====== Data records

-- ==== Sys2Proof/Machine/Txns.lean ====
section
/-! DEFINITION. Timeline-committed transactions (R259 to R276). -/

namespace Sys2Proof.Machine

/-! ## The checks (R260, R261, R264) -/

/-- What the earlier actions of a transaction make of a stream: its state and start position (R261). -/
abbrev Virt := List (Nat × StState × Option Nat)

def virtOf (v : Virt) (s : State) (id : Nat) : StState × Option Nat :=
  match v.find? (·.1 = id) with
  | some (_, st, p) => (st, p)
  | none =>
    let x := s.stream id
    (x.state, if x.state == .running || x.state == .draining then x.run.pos0.map (·.toNat) else none)

/-- Target states of R260. -/
def targetOk (op : Nat) (st : StState) : Bool :=
  match op with
  | 1 | 2 | 4 => stMoving st
  | 3 => stStill st
  | 5 | 6 => stMoving st || stStill st
  | _ => st != .free

/-- A DEST entry a stream may be bound to (R339). -/
def destFits (entry : Nat) (p : PlanEnt) (s : State) : Bool :=
  let e := s.dest entry
  let ratio := ratioOf p.rate
  match destKind e with
  | 2 => true
  | 1 => (decide (rtpFormat e < 2) || p.rate == 0) && rtpPtime e % ratio == 0 && decide (rtpPtime e / ratio * rtpBytes (rtpFormat e) ≤ 1440)
  | _ => false

/-- The failure of an action's own fields, in the order of R259 (R264, codes 0x02, 0x03, 0x0A, 0x08). `fresh`: the check is
made at arm, too, where a profile must be placeable (R266). -/
def fieldError (a : BitVec 128) (paced fresh atArm : Bool) (v : Virt) (s : State) : Option Nat :=
  let op := actionOp a
  let id := actionTarget a
  let a0 := actionArg0 a
  let a1 := actionArg1 a
  let x := s.stream id
  if !([1, 2, 3, 4, 5, 6, 0x10, 0x11].contains op) || bitsOf a.toNat 8 8 ≠ 0 then some 2
  else if op = 0x10 then (if 4 ≤ id then some 3 else if a1 ≠ 0 then some 2 else none)
  else
    let single := ((s.plan? x.plan.toNat).map (·.kind)) == some 1
    if !targetOk op (virtOf v s id).1 then some 3
    else if single && op = 0x11 && !paced then some 3
    else if single && paced && !atArm then some 0x0A
    else match op with
      | 1 =>
        if 2 ^ 20 ≤ a0 then some 2
        else if !s.profileOk a0 || (fresh && !s.placeable a0) then some 8
        else if a1 ≠ 0 then some 2 else none
      | 5 => if a0 ≠ 0 then some 2 else none
      | 6 => if a1 ≠ 0 || !fpFinitePos (BitVec.ofNat 32 a0) then some 2 else none
      | 0x11 =>
        let fits := match s.plan? x.plan.toNat with | some p => destFits a0 p s | none => false
        if a1 ≠ 0 || (a0 ≠ 0xFFFF && (4096 ≤ a0 || !fits)) then some 2 else none
      | _ => if a0 ≠ 0 || a1 ≠ 0 then some 2 else none

/-- The deadline D of an action with a commit position N, or the failure of its position: 0x04, and 0x09 of a START that breaks
the start rule of R170, whose D that rule gives, ahead of 0x05 (R260, R264; DESIGN CHOICE, notes/assumptions/66.md). -/
def pacedDeadline (a : BitVec 128) (n : Nat) (atArm : Bool) (v : Virt) (s : State) : Nat ⊕ Nat :=
  let op := actionOp a
  let id := actionTarget a
  if op = 0x10 then .inl n
  else match s.plan? (s.stream id).plan.toNat with
    | none => .inr 3
    | some p =>
      let t := p.period
      if op = 0x11 then (if n % ratioOf p.rate = 0 then .inl n else .inr 4)
      else if op = 3 then
        (if n % ratioOf p.rate ≠ 0 then .inr 4
         else if n / t < p.nlevels || (!atArm && (n / t - p.nlevels) * t < s.pos) then .inr 9
         else .inl ((n / t - p.nlevels) * t))
      else match (virtOf v s id).2 with
        | none => .inr 4
        | some p0 => if n < p0 || (n - p0) % t ≠ 0 then .inr 4 else .inl ((p0 / t - p.nlevels + (n - p0) / t) * t)

/-- When an action of an immediate transaction takes effect (R272): the next round created, ρ × T for a stream whose first
round has yet to come, TL for what acts at once, TL + 1 for SAP_MASK and DEST, the next token of an unpaced stream. -/
def immediateDeadline (a : BitVec 128) (v : Virt) (s : State) : Nat :=
  let op := actionOp a
  let id := actionTarget a
  if op = 0x10 || op = 0x11 then s.pos + 1
  else match s.plan? (s.stream id).plan.toNat with
    | none => s.pos
    | some p =>
      let (st, p0) := virtOf v s id
      if op = 3 then s.pos
      else if p.kind = 1 then (if stStill st then s.pos else nextToken.toNat)
      else match p0 with
        | none => s.pos
        | some p0 =>
          let first := (p0 / p.period - p.nlevels) * p.period
          let fresh := v.any (·.1 = id)
          if s.pos < first || (fresh && s.pos == first) then first else (s.pos / p.period + 1) * p.period

/-- What the action makes of its stream (R261). -/
def virtStep (a : BitVec 128) (n : Nat) (v : Virt) : Virt :=
  match actionOp a with
  | 3 => (actionTarget a, .running, some n) :: v
  | 4 => (actionTarget a, .stopped, none) :: v
  | _ => v

/-- The start an action sets: N, or the earliest acceptable start (R267, R272). -/
def actionStart (a : BitVec 128) (n : Option Nat) (s : State) : Nat :=
  match n with
  | some n => n
  | none => match s.plan? (s.stream (actionTarget a)).plan.toNat with
    | some p => earliestStart p s.pos
    | none => s.pos

/-- The same OP, TARGET and D is taken already (R264, code 0x06). -/
def conflicts (a : BitVec 128) (d : Nat) (taken : List (Nat × Nat × Nat)) : Bool :=
  taken.contains (actionOp a, actionTarget a, d)

/-- Keys of the actions of the other transactions of the set. -/
def State.takenBy (s : State) (self : Option W32) : List (Nat × Nat × Nat) :=
  (s.txn.set.filter fun t => some t.id != self).flatMap fun t =>
    (t.actions.zip t.deadlines).map fun (a, d) => (actionOp a, actionTarget a, d.toNat)

/-- The pin that a VOICE's arm takes, and the fetch it starts (R248, R266). -/
def pinAction (s : State) (a : BitVec 128) : State :=
  if actionOp a == 1 then
    let p := actionArg0 a % 2 ^ 20
    startFetch p (s.modProfile p fun x => { x with armPins := x.armPins + 1 })
  else s

/-- The checks of R264 action by action: the deadlines, or the first failure with its index. `n`: the commit position, none
under IMMEDIATE; `atArm`: the check of R266; the state is as the pins of the actions before make it (R261). -/
def checkActions (n : Option Nat) (atArm : Bool) :
    List (BitVec 128) → Nat → Virt → List (Nat × Nat × Nat) → List Nat → State → List Nat ⊕ (Nat × Nat)
  | [], _, _, _, ds, _ => .inl ds
  | a :: rest, i, v, taken, ds, s =>
    match fieldError a n.isSome (atArm || n.isNone) atArm v s with
    | some c => .inr (c, i)
    | none =>
      let r := match n with
        | some n => pacedDeadline a n atArm v s
        | none => .inl (immediateDeadline a v s)
      match r with
      | .inr c => .inr (c, i)
      | .inl d =>
        if n.isSome && !atArm && d ≤ s.pos + 1 then .inr (5, i)
        else if n.isSome && atArm && d ≤ s.pos then .inr (5, i)
        else if conflicts a d taken then .inr (6, i)
        else
          let st := actionStart a n s
          checkActions n atArm rest (i + 1) (virtStep a st v) ((actionOp a, actionTarget a, d) :: taken) (ds ++ [d]) (pinAction s a)

/-! ## Taking effect (R267, R272) -/

/-- One action takes effect. `start`: the S a START sets. -/
def applyAction (a : BitVec 128) (start : Nat) (s : State) : State :=
  let id := actionTarget a
  let a0 := actionArg0 a
  let attach := fun (c : Attach) => s.modStream id fun x => { x with run := { x.run with attach := x.run.attach ++ [c] } }
  match actionOp a with
  | 1 => attach (.voice (BitVec.ofNat 20 a0) true)
  | 2 => attach .reset
  | 3 => match s.plan? (s.stream id).plan.toNat with
    | some p => beginRun id p (BitVec.ofNat 64 start) s
    | none => s
  | 4 => attach .stop
  | 5 => s.modStream id fun x => { x with seed := actionArg1 a }
  | 6 => s.modStream id fun x => { x with invT := BitVec.ofNat 32 a0 }
  | 0x10 => applyMask id (BitVec.ofNat 32 a0) s
  | 0x11 => applyDest id a0 s
  | _ => s

/-- Actions of one transaction due at or before the present position take effect, in list order. -/
def applyDue (id : W32) (s : State) : State :=
  match s.txn.set.find? (·.id == id) with
  | none => s
  | some t =>
    if !t.armed then s else
      let due := fun (d : W64) (ap : Bool) => !ap && d != nextToken && decide (d.toNat ≤ s.pos)
      let s' := s.each (t.actions.zip (t.deadlines.zip t.applied)) fun s (a, d, ap) =>
        if due d ap then applyAction a (match t.pos with | some n => n.toNat | none => actionStart a none s) s else s
      s'.modTxn fun u => { u with set := u.set.map fun w => if w.id == t.id then
        { w with applied := (w.deadlines.zip w.applied).map fun (d, ap) => ap || due d ap } else w }

/-- A transaction becomes ARMED: VOICE actions pin their profiles and start their fetches, targets are held (R266, R270). -/
def armTxn (t : Txn) (s : State) : State :=
  let s := putTxn { t with armed := true } s
  let s := setOutcome ⟨t.id, .armed, 0, 0⟩ s
  refreshHolds t.targets (s.each t.actions pinAction)

/-- A pending transaction is checked again and armed, or ABORTED with event 0x0C01 (R266, R276). -/
def tryArm (id : W32) (s : State) : State :=
  match s.txn.set.find? (·.id == id) with
  | none => s
  | some t =>
    if t.armed then s else
      match checkActions (t.pos.map (·.toNat)) true t.actions 0 [] (s.takenBy (some t.id)) [] s with
      | .inl _ => armTxn t s
      | .inr (c, i) =>
        let target := ((t.actions[i]?).map actionTarget).getD 0
        let s := finishTxn t .aborted c i s
        let s := s.modTxn fun u => { u with aborts := satInc u.aborts }
        record 0x0C01 t.id (BitVec.ofNat 32 c) (BitVec.ofNat 32 i) (BitVec.ofNat 32 target) s

/-- A = D_min - 1 (R266). -/
def Txn.armPos (t : Txn) : Nat := t.deadlines.foldl (fun m d => min m d.toNat) (2 ^ 64) - 1

def insertId (n : Nat) : List Nat → List Nat
  | [] => [n]
  | x :: t => if n ≤ x then n :: x :: t else x :: insertId n t
/-- IDs of the set, ascending (R266). -/
def State.txnIds (s : State) : List Nat := s.txn.set.foldl (fun l t => insertId t.id.toNat l) []

/-- The timeline reaches a position: transactions arm, and due actions take effect (R266, R267). -/
def txnTick (s : State) : State :=
  let s := s.each s.txnIds fun s n =>
    match s.txn.set.find? (·.id.toNat == n) with
    | some t => if !t.armed && t.pos.isSome && t.armPos == s.pos then tryArm t.id s else s
    | none => s
  s.each s.txnIds fun s n => applyDue (BitVec.ofNat 32 n) s

/-- The timeline reaches N: transactions become DONE (R267). -/
def txnDone (s : State) : State :=
  let s := s.each s.txnIds fun s n =>
    match s.txn.set.find? (·.id.toNat == n) with
    | some t => if t.armed && t.pos == some s.tl.pos then doneTxn t s else s
    | none => s
  settleTxns s

/-! ## Commands (R259, R262, R263, R273) -/

def State.modSt (s : State) (r : Nat) (f : SessTxn → SessTxn) : State := s.modSess r fun x => { x with txn := f x.txn }
def txnErr (r : Nat) (s : State) : State := s.modSt r fun x => { x with cmdErr := true }

/-- The action in TXN_ACT0 to TXN_ACT3 (R259). -/
def SessTxn.action (x : SessTxn) : BitVec 128 :=
  BitVec.ofNat 128 (x.act0.toNat + x.act1.toNat * 2 ^ 32 + x.act2.toNat * 2 ^ 64 + x.act3.toNat * 2 ^ 96)

def txnAppend (r : Nat) (s : State) : State :=
  if 64 ≤ (s.sess r).txn.build.length then txnErr r s
  else s.modSt r fun x => { x with build := x.build ++ [x.action] }

def txnClear (r : Nat) (s : State) : State := s.modSt r fun x => { x with build := [] }

/-- CANCEL of a PENDING transaction (R273). -/
def txnCancel (r : Nat) (s : State) : State :=
  match s.txn.set.find? fun t => t.id == (s.sess r).txn.cancelId && !t.armed with
  | some t => finishTxn t .cancelled 0x0B 0 s
  | none => txnErr r s

/-- The position a 32-bit RTP timestamp extends to (R225); none below 0. -/
def extendRtp (x : W32) (ratio : Nat) (offset : W32) (pos : Nat) : Option Nat :=
  let k := pos / ratio
  let d := x - (BitVec.ofNat 32 k + offset)
  let n := ((k : Int) + d.toInt) * ratio
  if n < 0 then none else some n.toNat

/-- The commit position a SUBMIT names: none where it cannot be used (R262). -/
def commitPos (rtppos immediate : Bool) (y : SessTxn) (s : State) : Option Nat :=
  if !rtppos then some (join y.posHi y.posLo).toNat
  else
    let hi := y.posHi.toNat
    let e := s.dest (hi % 4096)
    if immediate || bitsOf hi 12 4 ≠ 0 || 2 ^ 18 ≤ hi || destKind e ≠ 1 then none
    else extendRtp y.posLo (ratioOf (bitsOf hi 16 2)) (BitVec.ofNat 32 (destField e 16 4)) s.pos

/-- The next ID: from 1, skipping 0 at the wrap (R263). -/
def nextTxnId (id : W32) : W32 := if id + 1 = 0 then 1 else id + 1

/-- An immediate transaction arms and acts in the cycle of its acceptance (R272). -/
def runImmediate (t : Txn) (s : State) : State :=
  let s := armTxn t s
  let s := applyDue t.id s
  let s := s.each (t.actions.zip t.deadlines) fun s (a, d) => if d == nextToken then applyAction a s.pos s else s
  let started := (t.actions.filter fun a => actionOp a == 3).map actionTarget
  let s := s.each started fun s id => joinRound id s
  settleTxns (s.each t.targets fun s id => progress id s)

/-- SUBMIT (R262 to R264, R272). -/
def txnSubmit (r : Nat) (immediate rtppos : Bool) (s : State) : State :=
  let y := (s.sess r).txn
  let id := s.txn.nextId
  let s := s.modTxn fun u => { u with nextId := nextTxnId id }
  let s := s.modSt r fun x => { x with id := id, build := [] }
  let finish := fun (c i : Nat) (s : State) => s.modSt r fun x => { x with code := BitVec.ofNat 8 c, index := BitVec.ofNat 6 i }
  let refuse := fun (c i : Nat) => finish c i (newOutcome ⟨id, .refused, BitVec.ofNat 8 c, BitVec.ofNat 6 i⟩ s)
  match commitPos rtppos immediate y s with
  | none => refuse 0x0D 0
  | some n =>
    if y.build.isEmpty then refuse 1 0
    else
      let n := if immediate then none else some n
      match checkActions n false y.build 0 [] (s.takenBy none) [] s with
      | .inr (c, i) => refuse c i
      | .inl ds =>
        if 256 ≤ s.txn.set.length then refuse 7 0
        else
          let t : Txn := { id := id, actions := y.build, pos := n.map (BitVec.ofNat 64), deadlines := ds.map (BitVec.ofNat 64)
                           applied := y.build.map fun _ => false }
          let s := s.modTxn fun u => { u with set := u.set ++ [t] }
          let s := newOutcome ⟨id, .pending, 0, 0⟩ (finish 0 0 s)
          if immediate then runImmediate t s else s

def execTxnAppend (r : Nat) (s : State) : Result := byReader .session r (fun s => txnAppend r s) s
def execTxnClear (r : Nat) (s : State) : Result := byReader .session r (fun s => txnClear r s) s
def execTxnCancel (r : Nat) (s : State) : Result := byReader .session r (fun s => txnCancel r s) s
def execTxnSubmit (r : Nat) (immediate rtppos : Bool) (s : State) : Result := byReader .session r (fun s => txnSubmit r immediate rtppos s) s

============

Assigned task: Filter the entries by the string "attach" and copy each matching line.

Output for this task:
  let attach := fun (c : Attach) => s.modStream id fun x => { x with run := { x.run with attach := x.run.attach ++ [c] } }
  | 1 => attach (.voice (BitVec.ofNat 20 a0) true)
  | 2 => attach .reset
  | 4 => attach .stop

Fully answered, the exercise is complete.